[Collected data]
▬▬▬
-- ==== Sys2Proof/Machine/Operands.lean ====
section
/-! DEFINITION. The operand forms of the instructions (00_scope.md R13, R15; 30_encoding.md R74). -/

namespace Sys2Proof.Machine

/-- `V[x]` read (R13, 10_state.md R22). -/
def State.reg (s : State) (x : Reg) : Byte := s.V[x]

/-- `V[x] <- v`: the one operation that writes a general register. -/
def State.setReg (s : State) (x : Reg) (v : Byte) : State := { s with V := s.V.set x v }

/-- VF, the flag register (10_state.md R23). -/
abbrev regF : Reg := 15

/-- `zext_16(nnn)` (R74, R12). -/
def addrWord (nnn : Addr) : Word := nnn.setWidth 16

/-- `zext_16(v)` of a byte (R12). -/
def byteWord (v : Byte) : Word := v.setWidth 16

/-- The low nibble of a register as a key number or a digit, `v & 0x0F` (41_skip.md R134, 45_index_memory.md R212; D14,
D15). -/
def lowNibble (v : Byte) : Key := (v.setWidth 4).toFin

/-- The address of a digit's glyph, `zext_16(FONT_BASE + 5 * digit)` (R212, R216). -/
def glyphAddress (fontBase : Addr) (digit : Key) : Word := BitVec.ofNat 16 (fontBase.toNat + glyphSize * digit.val)

/-- The three decimal digits of a byte, hundreds first (45_index_memory.md R213). -/
def bcdDigits (v : Byte) : List Byte :=
  [BitVec.ofNat 8 (v.toNat / 100), BitVec.ofNat 8 (v.toNat / 10 % 10), BitVec.ofNat 8 (v.toNat % 10)]

/-- The registers `V0..Vx` inclusive, in order (R214). -/
def State.regsUpTo (s : State) (x : Reg) : List Byte := s.V.toList.take (x.val + 1)

/-- `V[i] <- bs[i]` for each byte of the list, from register `i` on in order (R215). -/
def setRegsFrom (V : Vector Byte 16) (i : Nat) : List Byte → Vector Byte 16
  | [] => V
  | b :: bs => setRegsFrom (if h : i < 16 then V.set i b else V) (i + 1) bs

/-- The request DRW sends to the display: origin and sprite bytes (43_random_display.md R173). -/
structure DrawRequest where
  x     : Byte
  y     : Byte
  bytes : List Byte
  deriving DecidableEq, Repr

/-- The request of `DRW Vx, Vy, n`: coordinates wrapped to the grid, `n` bytes from `I` on (R172). -/
def State.drawRequest (s : State) (x y : Reg) (n : Nibble) : DrawRequest where
  x     := BitVec.ofNat 8 ((s.reg x).toNat % 64)
  y     := BitVec.ofNat 8 ((s.reg y).toNat % 32)
  bytes := s.mem.readBytes s.I.toNat n.toNat

end Sys2Proof.Machine
end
▬▬▬
The required result is an exact repeat of the records above from the line containing "order (R215). -/" to their final line.

- EXERCISE RESULT
/-- `V[i] <- bs[i]` for each byte of the list, from register `i` on in order (R215). -/
def setRegsFrom (V : Vector Byte 16) (i : Nat) : List Byte → Vector Byte 16
  | [] => V
  | b :: bs => setRegsFrom (if h : i < 16 then V.set i b else V) (i + 1) bs

/-- The request DRW sends to the display: origin and sprite bytes (43_random_display.md R173). -/
structure DrawRequest where
  x     : Byte
  y     : Byte
  bytes : List Byte
  deriving DecidableEq, Repr

/-- The request of `DRW Vx, Vy, n`: coordinates wrapped to the grid, `n` bytes from `I` on (R172). -/
def State.drawRequest (s : State) (x y : Reg) (n : Nibble) : DrawRequest where
  x     := BitVec.ofNat 8 ((s.reg x).toNat % 64)
  y     := BitVec.ofNat 8 ((s.reg y).toNat % 32)
  bytes := s.mem.readBytes s.I.toNat n.toNat

end Sys2Proof.Machine
end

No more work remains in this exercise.